Re: [R] Using R for Production - Discussion

2010-11-02 Thread baptiste auguie
Hi,

Regarding your '10 commandments' in Q3, you may find useful tips in
the R inferno by Pat Burns.

HTH,

baptiste

On 2 November 2010 05:04, Santosh Srinivas santosh.srini...@gmail.com wrote:
 Hello Group,

 This is an open-ended question.

 Quite fascinated by the things I can do and the control I have on my
 activities since I started using R.
 I basically have been using this for analytical related work off my desktop.
 My experience has been quite good and most issues where I need to
 investigate and solve are typical items more related to data errors, format
 corruption, etc... not necessarily R Related.

 Complementing this with Python gives enough firepower to do lots of
 production (analytical related activities) on the cloud (from my research I
 see that every innovative technology provider seems to support Python ...
 google, amazon, etc).

 Question on using R for Production activities:
 Q1) Does anyone have experience of using R-scripts etc ... for production
 related activities. E.g. serving off a computational/ analytical /
 simulation environment from a webportal with the analytical processing done
 in R.
 I've seen that most useful things for normal (not rocket science) business
 (80-20 rule) can be done just as well in R in comparison with tools like
 SAS, Matlab, etc.

 Q2) I haven't tried the processing routines for much larger data-sets
 assuming size is not a constraint nowadays.
 I know that I should try out ... but any forewarnings would help. Is it
 likely that something that works for my desktop dataset is quite as likely
 to work when scaled up to a cloud dataset?
 Assuming that I do the clearing out of unused objects, not running into
 infinite loops, etc?

 i.e. is there any problem with the fundamental architecture of R itself?
 (like press articles often say)


 Q3) There are big fans of the SAS, Matlab, Mathworks environments out there
  does anyone have a comparison of how R fares.
 From my experience R is quite neat and low level ... so overheads should be
 quite low.
 Most slowness comes due to lack of knowledge (see my code ... like using the
 wrong structures, functions, loops, etc.) rather than something wrong with
 the way R itself is.
 Perhaps there is no commercial focus to enhance performance related issues
 but my guess is that it is just matter of time till the community evolves
 the language to score higher on that too.
 And perhaps develops documentation to assist the challenge users with
 performance tips (the ten commandments types)

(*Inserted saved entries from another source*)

-- ==== Sys2Proof/CmdTypes.lean ====
section
/-! DEFINITION. What commands carry in from outside the device: operations of the global tree, ECC sites, and the like. -/
namespace Sys2Proof

/-- An instance of a GSYNC ordinal (R210): in the prologue or in a step, with its ordinal. -/
structure GInst where
  pro : Bool
  step : Nat
  ord : Nat
deriving DecidableEq, Repr

/-- Operations at named frames (R49); PAUSE and RESUME travel the same tree (R50, R223, R556). -/
inductive GlobOp where
  | barrier (i : GInst)
  | broadcast (i : GInst) (payload : List Byte)
  | snapshot
  | reset
  | pause
  | resume
deriving DecidableEq, Repr

/-- Where a check-bit error is found (R72, R138, R181): sheet store by byte address, program store by entry, scalar registers, tile
registers, accumulators. -/
inductive EccSite where
  | sheet (addr : Nat)
  | prog (entry : Nat)
  | scalar
  | treg
  | acc
deriving DecidableEq, Repr

/-- A burst on a memory channel (R33, R34, R268): the 64-byte word that it addresses, and the slot of the channel's table in which it is served. -/
structure Burst where
  word : Nat
  slot : Nat
deriving DecidableEq, Repr

/-- What ECC decoding finds in a memory word (R273, R278): nothing, a corrected bit, an error that the stack corrected itself, an uncorrectable
error. -/
inductive EccRead where
  | clean
  | corrected (bit : Nat)
  | inStack
  | bad
deriving DecidableEq, Repr

/-- What a hardware unit reports as an error (R587). -/
structure ErrIn where
  cause : Nat
  prov : Nat
  die : Nat
  unit : Nat
  addr : Nat
  bit : Nat
  aux : Nat
  detail0 : Nat
  detail1 : Nat
deriving DecidableEq, Repr

/-- A firmware image (R544, R575): its digest, version and SVN, and whether its Tamtur signature verifies. -/
structure FwImage where
  digest : List Byte
  version : Nat
  svn : Nat
  sigOk : Bool
deriving DecidableEq, Repr

/-- Tables of the TABLES partition (R536): Legend image, Contour tables, Itinerary tables, province templates, fabric settings, operator CA list,
revocation list. -/
inductive TableKind where
  | legend | contour | itinerary | templates | fabric | caList | revocations
deriving DecidableEq, Repr

/-- Where a chain or a signature ends (R544, R579): nowhere good, at the fused owner root (directly or through an operator CA of the list), at a fused Tamtur root. -/
inductive ChainEnd where
  | bad | owner | tamtur
deriving DecidableEq, Repr

/-- A table image and the root against which its signature verifies (R544, R582). -/
structure TableImg where
  kind : TableKind
  bytes : List Byte
  signer : ChainEnd
deriving DecidableEq, Repr

/-- A Basfin cartridge as the device finds it (R536–R544): which one it is, whether its certificate chains to a fused Tamtur root and to which, whether it is a
production cartridge, the DEVID its pairing record names and whether that record verifies, its firmware slots, the active slot, its tables, whether REPAIR holds a valid
shut-down test record, the erase counts of its blocks by block number (R541), whether spare blocks are left, the records of its imprint log,
oldest first, the device's identity certificate in DIR (R547), the update state in STATE (`STW_STATUS.FW_UPDATE`, R540), whether the repair map verifies (R544), and the first records of the
imprint log and of ERRLOG whose page fails its check (R540). -/
structure Cartridge where
  id : Nat
  certOk : Bool
  root : Nat
  production : Bool
  paired : Option Nat
  pairSig : Bool
  fwA : Option FwImage
  fwB : Option FwImage
  slotB : Bool
  tables : List TableImg
  testRecord : Bool
  erases : List (Nat × Nat)
  spares : Bool
  imprints : List (List Byte)
  devCert : List Byte := []
  update : Nat := 0
  repairOk : Bool := true
  badImprint : Option Nat := none
  badErr : Option Nat := none
deriving DecidableEq, Repr

/-- A message between RDE slices (R412): the header's fields and the payload. KIND 0 data, 1 check records, 2 verdict record,
3 acknowledgement. -/
structure SegMsg where
  kind : Nat
  ord : Nat
  seg : Nat
  repoch : Nat
  step : Nat
  sframe : Nat
  nfstep : Bool := false
  nf : Bool := false
  last : Bool := false
  patch : Bool := false
  nfc : Nat := 0
  payload : List Byte := []
deriving DecidableEq, Repr

/-- An entry of a rank table (R419): RANK (none in a spare entry), STATE (0 ACTIVE, 1 LOST, 2 SPARE), ENCAP, ADDR and DEVID. -/
structure RankEnt where
  rank : Option Nat
  state : Nat
  encap : Nat
  addr : List Byte
  devid : Nat
deriving DecidableEq, Repr

/-- What a steward tells the others for a stand-in (R432): the step after its mirror's, when that is valid, and the latest step that it has VERIFIED or COMMITTED. -/
structure RankReport where
  mirror : Option Nat
  past : Option Nat
deriving DecidableEq, Repr

/-- What an Ndeyx packet carries (R479, R481, R483, R489, R496): an RDE message; the messages of R49–R51, and the root's word that a cut is complete (R50, R568); an ACK; a keep-alive; a control message, LINKUP with its limit of
unacknowledged packets; a handshake message, with the control link's DLID at its sender and what its checks find; a steward's messages for a stand-in (R432, R433). -/
inductive NdxBody where
  | seg (m : SegMsg)
  | request (op : GlobOp)
  | announce (op : GlobOp) (frame : Nat)
  | late (op : GlobOp) (frame : Nat)
  | cut (frame : Nat) (late : Bool)
  | cutOver (frame : Nat)
  | ack (cum sack ce stream : Nat)
  | keepalive
  | linkup (tag dlid limit : Nat)
  | close
  | rekeyReq
  | keyUpd (gen : Nat)
  | keyUpdAck (gen : Nat)
  | lowerReq (port : Nat)
  | lowerAck (port : Nat)
  | other (code : Nat)
  | hello (verMin verMax dlid : Nat) (chainOk : Bool)
  | reply (ver dlid : Nat) (chainOk sigOk : Bool)
  | finish (sigOk : Bool)
  | forward (tag rank : Nat) (op : GlobOp)
  | acted (tag rank : Nat) (op : GlobOp)
  | done (tag : Nat) (op : GlobOp) (status : Nat)
  | standin (tag rank devid epoch : Nat)
  | report (r : RankReport)
  | mirror (cells : List (Nat × Byte))
deriving DecidableEq, Repr

/-- The TYPE of a packet (R479). -/
def NdxBody.type : NdxBody → Nat
  | .ack _ _ _ _ => 2
  | .keepalive => 3
  | .linkup _ _ _ | .close | .rekeyReq | .keyUpd _ | .keyUpdAck _ | .lowerReq _ | .lowerAck _ | .other _ => 4
  | .hello _ _ _ _ | .reply _ _ _ _ | .finish _ => 0
  | _ => 1

/-- An Ndeyx packet as it arrives (R479): header fields, the CE mark of its IP header, whether its tag verifies under the key of KPHASE, and the payload. `devid` is the sender of a
handshake packet as its chain names it; `room` says that the steward's buffer has room for an out-of-order packet of a control link (R482). -/
structure NdxPkt where
  ver : Nat
  type : Nat
  kphase : Bool
  ackreq : Bool
  mer : Nat
  stream : Nat
  path : Nat
  srank : Nat
  drank : Nat
  dlid : Nat
  pn : Nat
  psn : Nat
  epoch : Nat
  ce : Bool
  tagOk : Bool
  devid : Nat
  room : Bool
  body : NdxBody
deriving DecidableEq, Repr

/-- A received Ethernet frame (R442, R444): length, FCS, PCS error mark, destination, tags (TCI), EtherType, whether it came out of MACsec decryption, its
MACsec packet number, its UDP destination port, whether it is ARP, an ICMP echo or neighbour discovery, whether R477 refuses it, the province whose buffer part an Ndeyx frame takes,
a MAC control frame's enables and quanta (PFC when `pfc`), the address that ARP or neighbour discovery asks for, and the address and MAC address that one of them answers with. -/
structure EthFrame where
  len : Nat
  fcsOk : Bool
  pcs : Bool
  dst : Nat
  tags : List Nat
  etype : Nat
  macsec : Bool
  udp : Option Nat
  stew : Bool
  refused : Bool
  prov : Nat
  pfc : Bool
  enables : Nat
  quanta : List Nat
  ask : Option Nat := none
  answer : Option (Nat × Nat) := none
  mpn : Nat := 0
deriving DecidableEq, Repr

/-- What a port starts to send (R33, R446, R475, R481): a packet of a link's stream, an ACK or keep-alive, a handshake packet, a frame of the steward, an EAPOL frame (R498), a PTP frame. -/
inductive TxWhat where
  | pkt (prov peer stream psn : Nat)
  | ack (prov peer stream : Nat)
  | handshake (devid : Nat)
  | steward
  | eapol
  | ptp
deriving DecidableEq, Repr

/-- A peer with which MKA has agreed (R498): its key-server priority and SCI, and whether it distributes a new SAK. -/
structure MkaPeer where
  pri : Nat
  sci : Nat
  newSak : Bool
deriving DecidableEq, Repr

/-- What a module's monitors read (R467), beside the temperature: supply voltage; bias, transmit and receive power by lane; the laser-age observables where the module advertises them. -/
structure ModuleMon where
  volt : Nat
  bias : List Nat
  tx : List Nat
  rx : List Nat
  age : Option (List Nat) := none
deriving DecidableEq, Repr

/-- The identity that the steward reads from a module (R466): serial number, CMIS revision major, its application advertisements (lanes, and Gb/s of a lane), power class; identifier, vendor
name and OUI, part number and revision, date code, media type. -/
structure ModuleId where
  serial : Nat
  cmis : Nat
  apps : List (Nat × Nat)
  power : Nat
  ident : Nat := 0
  vendor : List Byte := []
  oui : Nat := 0
  part : List Byte := []
  rev : List Byte := []
  date : List Byte := []
  media : Nat := 0
deriving DecidableEq, Repr

/-- What the steward takes from the fabric settings (R438, R465, R471, R498, R678): lane modes by die and quarter, the base MAC address, the base IPv6 and IPv4 addresses of Ndeyx-U, DSCP by priority (R477),
epoch, base frame and period, cages (first lane, power class), ports with a CAK, the power profile (R626), whether an inlet sensor is named (R630), the number of regulators
(R646), the TSP port, the rate, the MAC address and the static IP addresses of the management port, none where DHCP gives them (R578), and each port's next hop of Ndeyx-U (R477). -/
structure Fabric where
  laneModes : List Nat
  mac : Nat
  ip6 : Option Nat
  epoch : Nat
  base : Nat
  period : Nat
  cages : List (Nat × Nat)
  caks : List Nat
  profile : Nat
  inlet : Bool
  regulators : Nat
  tcp : Nat
  tenG : Bool
  ip4 : Option Nat := none
  dscp : List Nat := []
  mgmtMac : Nat := 0
  mgmtIp : List Nat := []
  hops : List (Nat × Nat) := []
deriving DecidableEq, Repr

/-- A device request that the host refuses or does not answer (R512): a descriptor fetch of a hand, a request of a command, a request of the chain of a bulk
courier. -/
inductive HostReq where
  | fetch (hand : Nat)
  | cmd (hand seq : Nat)
  | chain (bulk : Nat)
deriving DecidableEq, Repr

/-- Who accesses a register (R26, R613, R670): steward firmware by DPA, a function by an offset of its BAR0. -/
inductive Master where
  | steward
  | fn (n : Nat)
deriving DecidableEq, Repr

/-- Instructions of the TAP (R659); `bist` runs a self-test program (R548, R595) on units or ports, with what it finds. -/
inductive TapInsn where
  | bypass | idcode | sample | extest | clamp
  | bist (program : Nat) (units : List (Nat × Nat)) (ports : List Nat) (found : List ErrIn)
  | other (code : Nat)
deriving DecidableEq, Repr

/-- What PROV_SET sets (R551, R554): allocation units on a die, channels on a die, bulk couriers, Talons, a Legend entry given by its descriptor or by its index in the
Legend image (0xFF: none), or the fields of a register of the province's block at an offset. -/
inductive ProvSet where
  | units (die n : Nat)
  | chans (die n : Nat)
  | bulks (n : Nat)
  | talons (n : Nat)
  | legend (entry word : Nat)
  | legendAt (entry idx : Nat)
  | reg (off value : Nat)
deriving DecidableEq, Repr

/-- What MER_SET sets (R582): a register of the Meridian's block at an offset, with ARM of `MER_TICK_PERIOD` apart; BMCA priorities 1 and 2; the clock class. -/
inductive MerSet where
  | reg (off value : Nat)
  | arm
  | prio1 (v : Nat)
  | prio2 (v : Nat)
  | clockClass (v : Nat)
deriving DecidableEq, Repr

/-- What a TSP client offers (R579): the TLS version, cipher suite, group and signature scheme by their code points, and where its certificate chain ends. -/
structure TlsClient where
  version : Nat
  suite : Nat
  group : Nat
  scheme : Nat
  chain : ChainEnd
deriving DecidableEq, Repr

/-- What LOG_READ reads (R582): the error log, the step log of a province, module records; from a record on, so many. -/
inductive LogSel where
  | errors (from_ n : Nat)
  | steps (prov from_ n : Nat)
  | modules (from_ n : Nat)
deriving DecidableEq, Repr

/-- The token of a life-cycle transition (R547): the state it leads to (1 MANUFACTURE, 2 PROVISIONED, 4 RETURNED, 5 SCRAPPED), whose signature verifies on it, and whether it names this
device's DEVID. -/
structure LifeToken where
  target : Nat
  owner : Bool
  tamtur : Bool
  named : Bool
deriving DecidableEq, Repr

/-- Frames of the management port (R578); `lease` is an address that DHCPv4 or DHCPv6 gives. -/
inductive MgmtFrame where
  | arp | neighbour | echo | ptp
  | lease (addr : Nat)
  | tcp (port : Nat)
  | other
deriving DecidableEq, Repr

end Sys2Proof
end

 Q4) You must have heard about the latest comment from James Goodnight of SAS
 ... We haven't noticed that a lot. Most of our companies need industrial
 strength software that has been tested, put through every possible scenario
 or failure to make sure everything works correctly.
 My gut is that random passionate geeks (playing part-time) do better
 testing than a military of professionals ... (but I've no empirical evidence
 here)

 I am not taking a side here (although I appreciate those who do!) .. but
 looking for an objective reasoning.

 Thanks,
 S

 __
 R-help@r-project.org mailing list
 https://stat.ethz.ch/mailman/listinfo/r-help
 PLEASE do read the posting guide http://www.R-project.org/posting-guide.html
 and provide commented, minimal, self-contained, reproducible code.


__
R-help@r-project.org mailing list
https://stat.ethz.ch/mailman/listinfo/r-help
PLEASE do read the posting guide http://www.R-project.org/posting-guide.html
and provide commented, minimal, self-contained, reproducible code.

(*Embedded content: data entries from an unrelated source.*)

-- ==== Sys2Proof/Machine/Compass.lean ====
section
/-! DEFINITION. The Compass generator (R118–R120): a keyed block function that keeps no state. -/
namespace Sys2Proof.Machine

/-- The rotation pairs of R118. -/
def compassRot (r : Nat) : Nat × Nat :=
  match r % 4 with
  | 0 => (13, 19)
  | 1 => (7, 25)
  | 2 => (11, 21)
  | _ => (17, 9)

/-- The four words of a block. -/
structure Quad4 where
  w0 : W32
  w1 : W32
  w2 : W32
  w3 : W32
deriving DecidableEq, Repr

/-- Word `i` of a block (0–3). -/
def Quad4.get (q : Quad4) (i : Nat) : W32 :=
  match i with | 0 => q.w0 | 1 => q.w1 | 2 => q.w2 | _ => q.w3

/-- The five key-schedule words of R118. -/
def compassKs (k : Quad4) (i : Nat) : W32 :=
  match i % 5 with
  | 0 => k.w0 | 1 => k.w1 | 2 => k.w2 | 3 => k.w3
  | _ => k.w0 ^^^ k.w1 ^^^ k.w2 ^^^ k.w3 ^^^ 0x5A0C3E91#32

/-- Round `r` of the block function (R118). -/
def compassRound (k x : Quad4) (r : Nat) : Quad4 :=
  let a := compassRot r
  let x0 := x.w0 + x.w1
  let x1 := x.w1.rotateLeft a.1 ^^^ x0
  let x2 := x.w2 + x.w3
  let x3 := x.w3.rotateLeft a.2 ^^^ x2
  if r % 4 = 3 then
    let j := (r + 1) / 4
    ⟨x0 + compassKs k j, x3 + compassKs k (1 + j), x2 + compassKs k (2 + j), x1 + compassKs k (3 + j) + BitVec.ofNat 32 j⟩
  else ⟨x0, x3, x2, x1⟩

/-- `compass_block` of R118. -/
def compassBlock (k c : Quad4) : Quad4 :=
  (List.range 12).foldl (compassRound k)
    ⟨c.w0 + compassKs k 0, c.w1 + compassKs k 1, c.w2 + compassKs k 2, c.w3 + compassKs k 3⟩

/-- `compass16` of R118: the 16-bit value of index `idx`. -/
def compass16 (k : Quad4) (c0 c1 c2 idx : Nat) : Nat :=
  let w := compassBlock k ⟨BitVec.ofNat 32 c0, BitVec.ofNat 32 c1, BitVec.ofNat 32 c2, BitVec.ofNat 32 (idx / 8)⟩
  let lane := idx % 8
  (w.get (lane / 2)).toNat / 2 ^ (16 * (lane % 2)) % 65536

/-- The key of a draw (R119). -/
def compassKey (seed domain pro rank step : Nat) : Quad4 :=
  ⟨BitVec.ofNat 32 seed, BitVec.ofNat 32 (seed / 2 ^ 32),
   BitVec.ofNat 32 (domain % 256 * 2 ^ 24 + pro % 2 * 2 ^ 20 + rank % 2 ^ 20), BitVec.ofNat 32 step⟩

/-- A site word (R121): seat and site ordinal. -/
def siteWord (seat n : Nat) : Nat := seat * 2 ^ 28 + n % 2 ^ 28

end Sys2Proof.Machine
end

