-- ==== Sys2Proof/Machine/Operands.lean ====
section
/-! DEFINITION. Operand forms: format codes (R73), the sheet store and its containers (R67, R93), array operand words (R75), stream and
tile-register words (R142–R144), and the footprints that the range and overlap checks use. -/
namespace Sys2Proof.Machine

/-- The last byte address of the sheet store is 0x17_FFFF (R67). -/
def sheetSize : Nat := 0x180000

/-- What a format code names for a province (R73): none for a reserved code or a Legend entry with VALID = 0. X3 and code 24 are
handled by their engines. -/
def State.fmtOf (s : State) (p code : Nat) : Option Fmt :=
  if code < 16 then Fmt.ofDesc (s.reg p (PROV_LEGEND code)).toNat
  else if code = 16 then some Fmt.bf16
  else if code = 17 then some Fmt.f16
  else if code = 19 then some Fmt.int8
  else if code = 20 then some Fmt.int4
  else none

/-- The container of an element in half bytes (R93): 4, 2 or 1. -/
def Fmt.nib (f : Fmt) : Nat := if f.width > 8 then 4 else if f.width > 4 then 2 else 1

/-- A byte of a tile's sheet store. (DESIGN CHOICE: log 12) -/
def Tile.byte (t : Tile) (a : Nat) : Byte := Sparse.get 0 t.sheet a

/-- `n` bytes of a tile's sheet store. -/
def Tile.bytes (t : Tile) (a n : Nat) : List Byte := (List.range n).map (fun i => t.byte (a + i))

/-- The element of a container of `nib` half bytes at half-byte position `pos`. -/
def Tile.elem (t : Tile) (nib pos : Nat) : Nat :=
  if nib = 1 then (t.byte (pos / 2)).toNat / 16 ^ (pos % 2) % 16 else ofLE (t.bytes (pos / 2) (nib / 2))

/-- Byte writes into the sheet store; later entries of the list win. -/
def Tile.putBytes (t : Tile) (ws : List (Nat × Byte)) : Tile :=
  { t with sheet := ws.foldl (fun m w => Sparse.set 0 m w.1 w.2) t.sheet }

/-- The half-byte writes of elements turned into byte writes, read-modify-write within a byte (R93). -/
def Tile.elemWrites (t : Tile) (nib : Nat) (es : List (Nat × Nat)) : List (Nat × Byte) :=
  if nib = 1 then
    (es.foldl (fun (m : Sparse Byte) e =>
      let a := e.1 / 2
      let old := (m.find? (fun x => x.1 == a)).elim (t.byte a) Prod.snd
      (a, BitVec.ofNat 8 (setBits old.toNat (4 * (e.1 % 2)) 4 e.2)) :: m.filter (fun x => x.1 != a)) []).reverse
  else es.flatMap (fun e => (leBytes (nib / 2) e.2).zipIdx.map (fun b => (e.1 / 2 + b.2, b.1)))

/-- A write of bytes into the sheet store with its check bits (R72): a word that cannot be decoded is cleared by a write of all its 16
bytes; a write of fewer bytes to such a word is a tile fault and leaves the word as it was. -/
def Tile.write (t : Tile) (ws : List (Nat × Byte)) : Tile × Bool :=
  let hit := t.badWords.filter (fun w => ws.any (fun x => x.1 / 16 == w.1))
  let part := hit.filter (fun w => !(List.range 16).all (fun i => ws.any (fun x => x.1 == 16 * w.1 + i)))
  let keep := ws.filter (fun x => !part.any (fun w => w.1 == x.1 / 16))
  ({ t.putBytes keep with badWords := t.badWords.filter (fun w => !hit.any (fun h => h.1 == w.1) || part.any (fun h => h.1 == w.1)) },
    !part.isEmpty)

/-- Whether a read of `n` bytes from `a` touches a word that cannot be decoded (R72). -/
def Tile.readBad (t : Tile) (a n : Nat) : Bool := t.badWords.any (fun w => decide (a / 16 ≤ w.1) && decide (w.1 ≤ (a + n - 1) / 16))

/-- The array operand word of R75. -/
structure OpWord where
  base : Nat
  pitch : Nat
  qstep : Nat
  rsv : Nat
deriving DecidableEq, Repr

def OpWord.of (w : Nat) : OpWord := ⟨bits w 0 21, bits w 21 12 * 16, bits w 33 21, bits w 54 10⟩

/-- The row pitch in bytes of a quad in a container of `nib` half bytes: the row size when packed (R67). -/
def OpWord.rowPitch (o : OpWord) (nib : Nat) : Nat := if o.pitch = 0 then 8 * nib else o.pitch

/-- Where the part `k` (0 hi, 1 mid, 2 lo) of an X3 operand begins (R75). -/
def OpWord.part (o : OpWord) (k : Nat) : Nat := if o.pitch = 0 then 512 * k else 16 * o.pitch * k

/-- Half-byte position of entry (r, c) of quad `q` of an operand. -/
def OpWord.pos (o : OpWord) (nib q r c : Nat) : Nat := 2 * (o.base + q * o.qstep + r * o.rowPitch nib) + c * nib

/-- The end (exclusive) of the bytes of `nq` quads of an operand; an X3 operand has three parts (R87 AX_RANGE). -/
def OpWord.stop (o : OpWord) (nib nq : Nat) (x3 : Bool) : Nat :=
  o.base + (nq - 1) * o.qstep + (if x3 then o.part 2 else 0) + 15 * o.rowPitch nib + 8 * nib

/-- A code-24 slot word (R75): register and quad slot; other bits reserved. -/
def slotReg (w : Nat) : Nat := bits w 0 3
def slotQ (w : Nat) : Nat := bits w 3 3
def slotRsv (w : Nat) : Nat := w / 64

/-- The linear index of entry (row, col) of tile register `r` (R138). -/
def tregIdx (r row col : Nat) : Nat := r * 2048 + row * 64 + col

/-- The linear index of entry (row, col) of quad slot `q` of tile register `r` (R75). -/
def slotIdx (r q row col : Nat) : Nat := tregIdx r (16 * (q / 4) + row) (16 * (q % 4) + col)

def Tile.tr (t : Tile) (i : Nat) : W32 := Sparse.get 0 t.treg i
def Tile.putTregs (t : Tile) (ws : List (Nat × W32)) : Tile :=
  { t with treg := ws.foldl (fun m w => Sparse.set 0 m w.1 w.2) t.treg }

/-- A stream word (R142). -/
structure StreamWord where
  base : Nat
  fmt : Nat
  gstride : Nat
  sbase : Nat
  rsv : Bool
deriving DecidableEq, Repr

def StreamWord.of (w : Nat) : StreamWord :=
  ⟨bits w 0 21, bits w 21 5, bits w 27 12, bits w 40 21, bitAt w 26 || bitAt w 39 || bits w 61 3 != 0⟩

/-- Half-byte position of element `i` of a stream (R143). -/
def StreamWord.pos (x : StreamWord) (nib i : Nat) : Nat :=
  if x.gstride = 0 then 2 * x.base + i * nib else 2 * x.base + i / 64 * x.gstride * 32 + i % 64 * nib

/-- A tile-register word (R144). -/
structure TregWord where
  reg : Nat
  row : Nat
  col : Nat
  rsv : Bool
deriving DecidableEq, Repr

def TregWord.of (w : Nat) : TregWord := ⟨bits w 0 3, bits w 3 5, bits w 8 6, w / 2 ^ 14 != 0⟩

/-- The linear index of element `i` of a TREG operand (R144). -/
def TregWord.elem (x : TregWord) (i : Nat) : Nat := x.reg * 2048 + x.row * 64 + i

/-- A half-open interval of addresses. -/
structure Span where
  lo : Nat
  hi : Nat
deriving DecidableEq, Repr

def Span.meets (a b : Span) : Bool := decide (a.lo < b.hi) && decide (b.lo < a.hi)

def spansMeet (a b : List Span) : Bool := a.any (fun x => b.any (fun y => x.meets y))

/-- A field of a 64-bit instruction word. -/
def fieldOf (insn lo w : Nat) : Nat := bits insn lo w

/-- The major opcode (R189). -/
def opcOf (insn : Nat) : Nat := bits insn 58 6

end Sys2Proof.Machine
end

Re: [R] Using R for Production - Discussion

2010-11-02 Thread Douglas Bates
On Mon, Nov 1, 2010 at 11:04 PM, Santosh Srinivas
santosh.srini...@gmail.com wrote:
 Hello Group,

 This is an open-ended question.

 Quite fascinated by the things I can do and the control I have on my
 activities since I started using R.
 I basically have been using this for analytical related work off my desktop.
 My experience has been quite good and most issues where I need to
 investigate and solve are typical items more related to data errors, format
 corruption, etc... not necessarily R Related.

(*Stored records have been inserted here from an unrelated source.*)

-- ==== Sys2Proof/Machine/Courier.lean ====
section
/-! DEFINITION. Tile couriers, bulk couriers with their chains, and Talons (spec file 10). -/
namespace Sys2Proof.Machine

/-- The poisoned words of the Atlas copy are copied again from the image that was loaded (R274). (DEDUCED: log 156) -/
def State.recopyAtlas (s : State) (p : Nat) (host : List (Nat × Byte)) : State :=
  let pr := s.prov p
  let bad := (List.range (pr.atlasA / 64)).filter (fun i => Sparse.get false s.poison (pr.vdpa (atlasBase + 64 * i) / 64))
  let s' := { s with free := s.free + 1 }
  s'.mwrite ((bad.flatMap (fun i => (List.range 64).map (fun j => 64 * i + j))).map (fun i => (pr.vdpa (atlasBase + i),
    if i < pr.atlasSize then ((host.find? (fun c => c.1 == pr.loadAddr + i)).map Prod.snd).getD (Config.hostByte s.free (pr.loadAddr + i)) else 0)))

/-- Poison that a reader meets in the Atlas copy is not consumed (R274): the steward copies the Atlas again and logs a CORRECTED error. (DEDUCED: log 156) -/
def State.mendAtlas (s : State) (p die : Nat) (host : List (Nat × Byte)) (spans : List (Nat × Nat)) : State :=
  if spans.any (fun f => (s.prov p).region f.1 == .atlas && s.vpoison p f.1 f.2) then
    (s.recopyAtlas p host).raise { cause := TABLE_REBUILT, die := die, prov := p, addr := atlasBase }
  else s

/-- The bytes of a run of writes that lie in the outbox, per trick in progress (`held`) or altogether (R297). -/
def Tile.outHeld (t : Tile) : Nat := (t.outbox.filter OutEntry.held).foldl (fun n o => n + o.size) 0
def Tile.outAll (t : Tile) : Nat := t.outbox.foldl (fun n o => n + o.size) 0

/-- Memory-side bytes of a transfer, scales apart and together (R286, R290, R297). -/
def Cx.memBytes (x : Cx) (nib : Nat) : Nat := x.qr * x.qc * quadBytes nib (x.fm == 18)
def Cx.memScales (x : Cx) (bs : Bool) : Nat := if bs then 16 * x.qr * (x.qc / 2) else 0

/-- The memory footprint: the span from MADDR to the last byte of the last quad, and the scale span (R292). -/
def Cx.foot (x : Cx) (nib : Nat) (bs : Bool) : List (Nat × Nat) :=
  (x.maddr, (x.qr - 1) * x.mstride + x.qc * quadBytes nib (x.fm == 18)) :: (if bs then [(x.mscale, x.memScales bs)] else [])

/-- Bytes a STORE of the transfer puts into the outbox. -/
def Cx.outSize (x : Cx) (s : State) (p : Nat) : Nat := x.memBytes (sideNib s p x.fm) + x.memScales (sideBs s p x.fm)

/-- Whether a code names no format a courier moves (R317 CX_FMT). -/
def State.cxBad (s : State) (p code : Nat) : Bool := code != 18 && (s.fmtOf p code).isNone

/-- Whether a footprint breaks R292. -/
def footBad (pr : Prov) (store : Bool) (l : List (Nat × Nat)) : Bool :=
  l.any (fun f => !(pr.within .data f.1 f.2 || (!store && pr.within .atlas f.1 f.2)))

/-- The checks of R317 after IX_ILLEGAL, in order of value (R675). (DEDUCED: log 31, 41) -/
def State.cxChecks (s : State) (i : Issue) (x : Cx) : List (Bool × Nat) :=
  let p := i.c.prov
  let nm := sideNib s p x.fm
  let ns := sideNib s p x.fs
  let bm := sideBs s p x.fm
  let bs := sideBs s p x.fs
  let t := s.tile i.tile
  [(s.cxBad p x.fm || s.cxBad p x.fs || ((x.fm == 18 || x.fs == 18) && (x.fm != 18 || x.fs != 18 || x.tr || x.sexp != 0)), 48),
   (x.maddr % 64 != 0 || x.sbase % 16 != 0, 49),
   ((x.sheetSpans ns (x.fs == 18) ++ x.scaleSpans bs).any (fun r => decide (r.hi > sheetSize)), 50),
   (footBad (s.prov p) x.store (x.foot nm bm), 51),
   ((x.store && decide (x.mstride < x.qc * quadBytes nm (x.fm == 18))) || (x.spitch != 0 && decide (x.spitch < 8 * x.sqc * ns)) ||
      (bm && x.qc % 2 == 1) || (bs && x.sqc % 2 == 1), 52),
   (x.store && decide (t.outHeld + (t.xfers.filter (fun y => (Cx.of y.insn y.words).store && y.ctx == i.c)).foldl
      (fun n y => n + (Cx.of y.insn y.words).outSize s p) 0 + x.outSize s p > 65536), 53)]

 Complementing this with Python gives enough firepower to do lots of
 production (analytical related activities) on the cloud (from my research I
 see that every innovative technology provider seems to support Python ...
 google, amazon, etc).

 Question on using R for Production activities:
 Q1) Does anyone have experience of using R-scripts etc ... for production
 related activities. E.g. serving off a computational/ analytical /
 simulation environment from a webportal with the analytical processing done
 in R.
 I've seen that most useful things for normal (not rocket science) business
 (80-20 rule) can be done just as well in R in comparison with tools like
 SAS, Matlab, etc.

 Q2) I haven't tried the processing routines for much larger data-sets
 assuming size is not a constraint nowadays.
 I know that I should try out ... but any forewarnings would help. Is it
 likely that something that works for my desktop dataset is quite as likely
 to work when scaled up to a cloud dataset?
 Assuming that I do the clearing out of unused objects, not running into
 infinite loops, etc?

 i.e. is there any problem with the fundamental architecture of R itself?
 (like press articles often say)


 Q3) There are big fans of the SAS, Matlab, Mathworks environments out there
  does anyone have a comparison of how R fares.
 From my experience R is quite neat and low level ... so overheads should be
 quite low.
 Most slowness comes due to lack of knowledge (see my code ... like using the
 wrong structures, functions, loops, etc.) rather than something wrong with
 the way R itself is.
 Perhaps there is no commercial focus to enhance performance related issues
 but my guess is that it is just matter of time till the community evolves
 the language to score higher on that too.
 And perhaps develops documentation to assist the challenge users with
 performance tips (the ten commandments types)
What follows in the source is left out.